The compatibility of C. sterbai is one of their main selling points as with all other Corydoras species as they are very peaceful catfish and can be kept with other peaceful fish. They should not be kept with overly aggressive bottom dwellers, particularly if there is competition over substrate space as there would be in small tanks or tanks with a large amount of "furniture". Ideal companions would be similar sized tetras or particularly, dwarf cichlids.

Ideally Corydoras sterbai should be housed with a fine substrate such as sand or gravel in order to avoid doing damage to their delicate barbels. However, large gravel will suffice as long as it is not sharp edged. Their only other requirement is that shade be provided for them, by means of overhanging rock, large leaved plants, arching bogwood or caves.

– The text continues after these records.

-- ==== Sys2Proof/Certificates/Slice0/Obligations.lean ====
section
/-! DEFINITION. The statements for the provers. A statement of the form `Completes (exec c s) P` says that the command c answers a next
state, and that P holds of that state but for the end common to every command (`State.settle`): the safety reactions that its events
have requested, and the report of the monitor. -/
open Sys2Proof Sys2Proof.Machine

/-- A step runs the command at the front of the queue. For every command and state, a step of the state with the command at the front of its
queue is what exec answers for the command on the state with the rest of the queue. -/
def Obligations.StepTakesTheFrontCommand : Prop :=
  ∀ (s : State) (c : Instr) (rest : List Instr), step { s with pending := c :: rest } = exec c { s with pending := rest }

/-- A step on an empty queue counts the time base. On an empty queue a step answers the same state one 12.5 ns count later. That an idle
step is one count is the model's choice (assumption 2), no rule of the spec. -/
def Obligations.IdleStepCountsTime : Prop :=
  ∀ s : State, s.pending = [] → step s = .next { s with time := s.time + 1 }

/-- The machine at reset is sound. At reset every sparse file is in its canonical form and every queue of the chapters is within its depth. -/
def Obligations.ResetIsSound : Prop := State.reset.Sound

/-- Every step keeps the machine sound. From every sound state, whatever command is in front, a step that answers a next state answers a
sound one: the register, bank and flash files stay canonical, and the journal, the event backlog, the fault log and the CAN queues stay
within their depths. -/
def Obligations.StepKeepsSound : Prop := ∀ s t : State, s.Sound → step s = .next t → t.Sound

/-- Every command completes and changes only what its footprint names. Every command in every state answers a next state, leaves the queue
and the time base alone, and before its end has changed no part of the state and no register outside its footprint, but for what events
change. Its end changes nothing where no safety request is raised, and else only what the safety reactions change. -/
def Obligations.CommandsCompleteWithinTheirFootprints : Prop :=
  ∀ (s : State) (c : Instr),
    Completes (exec c s) (fun u => s.Only (footprint c) u ∧ u.Only settleFoot u.settle ∧
      ((∀ l, (u.lane l).saf.reqSto = false ∧ (u.lane l).saf.reqSs1 = false) → u.settle = u)) ∧
    ∀ t, exec c s = .next t → t.pending = s.pending ∧ t.time = s.time

/-- What reset leaves. At reset each lane boots, its queue and its records are empty, the traction sets are OFF, no loop is closed, and
registers read the reset values of their tables: the feedback, sampling, converter, charger, redundancy, safety and ring pages, and POR
as the reset cause. -/
def Obligations.ResetValues : Prop :=
  State.reset.pending = [] ∧ ∀ l : Lane,
    (State.reset.lane l).boot.phase = .starting ∧ State.reset.inReset l = false ∧ State.reset.sm l = 0 ∧
    State.reset.flag l F.RST_CAUSE_POR = true ∧ State.reset.word l F.CE_LOOP_STAT_CLOSED.addr = 0 ∧
    (State.reset.lane l).shadows = [] ∧ (State.reset.lane l).waiting = [] ∧ (State.reset.lane l).ring.sent = [] ∧
    (∀ k : Fin 4, ((State.reset.lane l).sess[k]).highest = 0) ∧
    (∀ a ∈ [(0x24044, 0x00000001), (0x24068, 0x64192030), (0x28048, 0x830C4202), (0x70050, 0x03840190), (0x70068, 0x3DCCCCCD),
        (0x73050, 0x898F0000), (0x80044, 0x80640064), (0x80048, 0x3F000000), (0x90040, 0x000A0A14), (0x90054, 0x7FFFFFFF),
        (0xA0040, 0x00000003)], State.reset.word l a.1 = BitVec.ofNat 32 a.2) ∧
    ∀ p ∈ [Page.fbk 0, .dcl, .red, .saf, .ring], State.reset.word l (p.base + 0x014) &&& evMask p = evMask p ∧
      State.reset.word l (p.base + 0x018) = 0 ∧ State.reset.word l (p.base + 0x008) = 0

/-- What holds a lane in reset and what releases it. VS_FAILED, NRST_ASSERT, SOFT_RESET and XTAL_FAIL each put their lane into reset, record
their own cause in RST_CAUSE and clear its memories; VS_FAILED of the second rail is a module power-on reset instead. VS_VALID and
LANE_RESET_RELEASE end one cause, and a lane that leaves reset by it starts at this instant. -/
def Obligations.ResetCausesHoldAndReleaseALane : Prop :=
  ∀ (s : State) (l : Lane),
    (s.rail l.other = true → Completes (exec (.vsFailed l) s) fun u =>
      u.inReset l = true ∧ (u.lane l).hold.vs = true ∧ u.rail l = false ∧ u.flag l F.RST_CAUSE_VS = true ∧ (u.lane l).mem = []) ∧
    (s.rail l.other = false → Completes (exec (.vsFailed l) s) fun u =>
      u.mon = {} ∧ ∀ k, u.inReset k = true ∧ (u.lane k).hold.vs = true ∧ (u.lane k).mem = [] ∧ u.flag k F.RST_CAUSE_POR = true) ∧
    (Completes (exec (.nrstAssert l) s) fun u =>
      u.inReset l = true ∧ (u.lane l).hold.pin = true ∧ u.flag l F.RST_CAUSE_PIN = true ∧ (u.lane l).mem = []) ∧
    (s.inReset l = false → Completes (exec (.softReset l) s) fun u =>
      u.inReset l = true ∧ (u.lane l).hold.soft = true ∧ u.flag l F.RST_CAUSE_SOFT = true ∧ (u.lane l).mem = []) ∧
    (Completes (exec (.xtalFail l) s) fun u =>
      u.inReset l = true ∧ (u.lane l).hold.clk = true ∧ u.flag l F.RST_CAUSE_CLK = true ∧ (u.lane l).mem = []) ∧
    (Completes (exec (.vsValid l) s) fun u =>
      u.rail l = true ∧ (u.lane l).hold = { (s.lane l).hold with vs := false } ∧
      (s.inReset l = true → u.inReset l = false → (u.lane l).boot.t0 = s.time ∧ (u.lane l).boot.phase = .starting)) ∧
    ∀ c, Completes (exec (.laneResetRelease l c) s) fun u =>
      (u.lane l).hold = (match c with
        | .pin => { (s.lane l).hold with pin := false }
        | .soft => { (s.lane l).hold with soft := false }
        | .mon => { (s.lane l).hold with mon := false }
        | .clk => { (s.lane l).hold with clk := false }) ∧
      (s.inReset l = true → u.inReset l = false → (u.lane l).boot.t0 = s.time ∧ (u.lane l).boot.phase = .starting)

/-- Module power-on reset and start-up. NPOR_ASSERT resets both lanes and the monitor. NPOR_RELEASE starts every lane that nothing else
holds, and islands that are usable latch the token of Lane A and freewheel. DEVNUM_SAMPLE locks the number that three samples agree on.
FLASH_READ_PASS_DONE and IMAGE_VERIFY take the slot on trial further when its CRC-32, its signature and its law table are good, and
abandon it otherwise; a second failure leaves the lane in boot-hold. -/
def Obligations.ModuleResetAndStartUp : Prop :=
  ∀ (s : State) (l : Lane),
    (Completes (exec .nporAssert s) fun u =>
      u.mon = {} ∧ u.aon.nPor = true ∧ u.aon.devnum = none ∧ u.aon.k = 0 ∧
      ∀ k, u.inReset k = true ∧ (u.lane k).mem = [] ∧ (u.lane k).boot.phase = .starting) ∧
    ((∀ k, ({ s with aon := { s.aon with nPor := false } }).inReset k = false) → Completes (exec .nporRelease s) fun u =>
      u.aon.nPor = false ∧ (∀ k, u.inReset k = false ∧ (u.lane k).boot.t0 = s.time ∧ (u.lane k).boot.phase = .starting) ∧
      ∀ n : Fin 34, s.hv[n].usable = true → u.hv[n].ownerB = false ∧ u.hv[n].mode = some false ∧ u.hv[n].tokenOk = true) ∧
    (s.aon.nPor = false → s.aon.devnum = none → s.aon.unstable = false → s.aon.tmode = false → ∀ a b c low,
      Completes (exec (.devnumSample a b c low) s) fun u =>
        u.aon.devnum = (if a.devnum = b.devnum ∧ b.devnum = c.devnum ∧ low = false then some a.devnum else none) ∧
        u.aon.unstable = u.aon.devnum.isNone ∧ u.aon.tmode = (a.tmode && b.tmode && c.tmode)) ∧
    (s.inReset l = false → (s.lane l).boot.phase = .starting → (s.lane l).boot.readOk = false → (s.lane l).boot.verified = false →
      ∀ r : ImageRead, Completes (exec (.flashReadPassDone l r) s) fun u =>
        if r.crcOk = true ∧ ((s.lane l).boot.slot[(s.lane l).boot.cur]).broken = false then
          (u.lane l).boot.readOk = true ∧ (u.lane l).boot.img = some r ∧
          ((u.lane l).boot.slot[(s.lane l).boot.cur]).version = r.version
        else if (s.lane l).boot.fellBack = true then (u.lane l).boot.phase = .bootHold
        else (u.lane l).boot.fellBack = true ∧ (u.lane l).boot.cur ≠ (s.lane l).boot.cur ∧ (u.lane l).boot.phase = .starting) ∧
    (s.inReset l = false → (s.lane l).boot.phase = .starting → (s.lane l).boot.readOk = true → (s.lane l).boot.verified = false →
      ∀ ok, Completes (exec (.imageVerify l ok) s) fun u =>
        if ok = true ∧ hasTable l ((s.lane l).boot.slot[(s.lane l).boot.cur]).flags = true then
          (u.lane l).boot = { (s.lane l).boot with verified := true }
        else if (s.lane l).boot.fellBack = true then (u.lane l).boot.phase = .bootHold
        else (u.lane l).boot.fellBack = true ∧ (u.lane l).boot.cur ≠ (s.lane l).boot.cur ∧ (u.lane l).boot.readOk = false)

/-- Droop, warm restart, clock windows and the peer's held reset. DROOP_ENTRY shows and counts the droop and, with EN set, halves x.SYS, and
x.CE where the law table carries CE_SLOW_OK; DROOP_RELEASE ends it. WARM_RESTART counts and holds the management processor until
WARM_RESTART_DONE. CLOCK_CHECK_WINDOW shows the monitor's verdict in a running lane when the lanes agree, and resets a lane that the
monitor finds deviant while both lanes run and differ by more than 500 ppm. PEER_RESET and PEER_RESET_STUCK report a peer that is held
in reset. -/
def Obligations.DroopRestartAndClockChecks : Prop :=
  ∀ (s : State) (l : Lane), s.inReset l = false →
    (s.flag l F.PWR_STAT_DROOP = false → Completes (exec (.droopEntry l) s) fun u =>
      u.flag l F.PWR_STAT_DROOP = true ∧ u.fld l F.PWR_STAT_DROOP_CNT = satAdd F.PWR_STAT_DROOP_CNT.w (s.fld l F.PWR_STAT_DROOP_CNT) 1 ∧
      (s.flag l F.PWR_DROOP_CFG_EN = true → u.flag l F.PWR_STAT_SYS_HALF = true ∧
        u.flag l F.PWR_STAT_CE_HALF = (s.flag l F.PWR_STAT_CE_SLOW_OK || s.flag l F.PWR_STAT_CE_HALF)) ∧
      (s.flag l F.PWR_DROOP_CFG_EN = false → u.flag l F.PWR_STAT_SYS_HALF = s.flag l F.PWR_STAT_SYS_HALF)) ∧
    (Completes (exec (.droopRelease l) s) fun u =>
      u.flag l F.PWR_STAT_DROOP = false ∧ u.flag l F.PWR_STAT_SYS_HALF = false ∧ u.present l E.PWR_DROOP = false) ∧
    (Completes (exec (.warmRestart l) s) fun u =>
      (u.lane l).boot.warm = true ∧ u.fld l F.RST_CAUSE_WARM_CNT = satAdd F.RST_CAUSE_WARM_CNT.w (s.fld l F.RST_CAUSE_WARM_CNT) 1) ∧
    (Completes (exec (.warmRestartDone l) s) fun u => (u.lane l).boot = { (s.lane l).boot with warm := false }) ∧
    (∀ w : ClockWindow, w.ppm.natAbs ≤ 500 → w.monFindsA = true → w.monFindsB = true → w.aFindsMon = true → w.bFindsMon = true →
      Completes (exec (.clockCheckWindow w) s) fun u =>
        u.inReset l = false ∧ u.flag l F.CLK_STAT_MON_OK = true ∧ u.flag l F.CLK_STAT_MON_SEES_SELF = true ∧
        u.present l E.CLK_PEER_DEV = false) ∧
    (∀ w : ClockWindow, s.inReset l.other = false → 500 < w.ppm.natAbs → (match l with | .A => w.monFindsA | .B => w.monFindsB) = false → s.mon.alive = true →
      s.mon.clkSuspect = false → Completes (exec (.clockCheckWindow w) s) fun u =>
        u.inReset l = true ∧ (u.lane l).hold.clk = true ∧ u.flag l F.RST_CAUSE_CLK = true) ∧
    (s.inReset l.other = true → (Completes (exec (.peerReset l) s) fun u => u.present l E.RED_PEER_RESET = true) ∧
      Completes (exec (.peerResetStuck l) s) fun u => u.present l E.RED_PEER_RESET_STUCK = true)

Breeding is not too difficult. A tank with dimensions 18″ x 12″ x 12″ (10 US Gallon) is recommended. The breeding ratio that should be kept is 2 males per female. Good diet together with repeated water changes and drops of temperature are usually sufficient. However, raising the fry is not easy due to its high sensitivity.

Occasionally problems can arise while transporting these fish as they are capable of secreting a chemical toxin when stressed or overcrowded. For this reason they are never shipped with other fish.

==Name==
Sterba's corydoras' specific name honours Professor Dr. Günther Sterba, professor emeritus of zoology of Leipzig University, member of the Royal Swedish Academy of Sciences. Professor Sterba is a professional ichthyologist who nevertheless produced several very popular books regarded as virtual bibles for fishkeepers over the 1970s and 1980s, translated into English under the titles Freshwater Fishes of the World, Aquarium Care and (with Dick Mills) The Aquarists' Encyclopedia, despite his degree of isolation at that time by virtue of living in the then German Democratic Republic.